Task requirements =
Below are the records; copy every line in them that holds the string "else".

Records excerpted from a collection
========

/-- The element of the cache format. -/
def recElem (r : Bytes) : MxElem := (mxElem (recFmt r)).getD (.flt e2m1)

/-- Pages per layer (R87). -/
def recPages (r : Bytes) : Nat := ceilDiv (recMax r) (recT r)

/-- Bytes of the page directory and of the smoothing vectors (R82). -/
def recDirLen (r : Bytes) : Nat := recLayers r * recPages r * 8
def recSmoothLen (r : Bytes) : Nat := recLayers r * recH r * 8 * recD r

/-- Bytes of one token's element data and scales in a tile (R89). -/
def tokData (r : Bytes) : Nat := recD r * (recElem r).width / 8
def tokScale (r : Bytes) : Nat := recD r / 32

/-- Bytes of one tile (R89). -/
def tileBytes (r : Bytes) : Nat := 32 * tokData r + recD r

/-- Bytes of one page (R89). -/
def pageBytes (r : Bytes) : Nat := 64 + recH r * (recT r / 32) * 2 * tileBytes r

/-- The byte offset in a page of the key tile (or, `value`, the value tile) j of head h (R89). -/
def tileOff (r : Bytes) (h j : Nat) (value : Bool) : Nat :=
  64 + (h * (recT r / 32) + j) * 2 * tileBytes r + (if value then tileBytes r else 0)

/-- Byte offset of the first failing field of a slot record, for a descriptor of partition `p` (R82). -/
def recordFail (p : Nat) (r : Bytes) : Option Nat :=
  let fmtOk := [0xE, 0xC, 0xA, 0xB, 8, 9].contains (recFmt r)
  let g := recG r
  firstFail ([
    (0, byteAt r 0 == 1), (1, fmtOk), (2, decide (1 ≤ byteAt r 2) && decide (byteAt r 2 ≤ 6)),
    (3, decide (1 ≤ g) && decide (g ≤ 32)), (4, decide (1 ≤ recLayers r) && decide (recLayers r ≤ 1024)),
    (6, decide (1 ≤ recH r) && decide (recH r ≤ 256)),
    (8, decide (64 ≤ recD r) && decide (recD r ≤ 512) && recD r % 64 == 0 && decide (recH r * recD r ≤ 8192)),
    (10, byteAt r 10 == p), (11, allZero (slice r 11 5)),
    (16, decide (1 ≤ recMax r) && decide (recMax r ≤ 16777216)), (20, fieldLe r 20 4 == 0),
    (24, recDir r % 64 == 0),
    (32, if recFmt r = 0xE then recSmooth r % 64 == 0 else recSmooth r == 0),
    (40, allZero (slice r 40 24))] ++
    (List.range 32).map (fun j => (64 + j,
      if j < g then decide (recGroup r j < 32) && !((List.range j).any (fun i => recGroup r i == recGroup r j))
      else recGroup r j == 0xFF)) ++
    [(96, allZero (slice r 96 160))])

/-- The address checks of a slot's metadata (R82): one view and no donated slab, else 0x06; the KV region of another
partition 0x03; a sealed region not bound to `p` 0x0A. -/
def State.metaStatus (s : State) (p a n : Nat) : Nat :=
  firstStatus [
    (a % 64 != 0 || !backed a n || s.meetsHole a n, 6),
    ((List.range 16).any (fun q => q != p && s.meetsKvr q a n), 3),
    ((slabsOf a n).any (fun i => match s.regionOfSlab i with
      | some r => !(r.state == 1 && r.partition == p)
      | none => false), 0xA)]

========

Written reply =
  64 + (h * (recT r / 32) + j) * 2 * tileBytes r + (if value then tileBytes r else 0)
    (32, if recFmt r = 0xE then recSmooth r % 64 == 0 else recSmooth r == 0),
      else recGroup r j == 0xFF)) ++
/-- The address checks of a slot's metadata (R82): one view and no donated slab, else 0x06; the KV region of another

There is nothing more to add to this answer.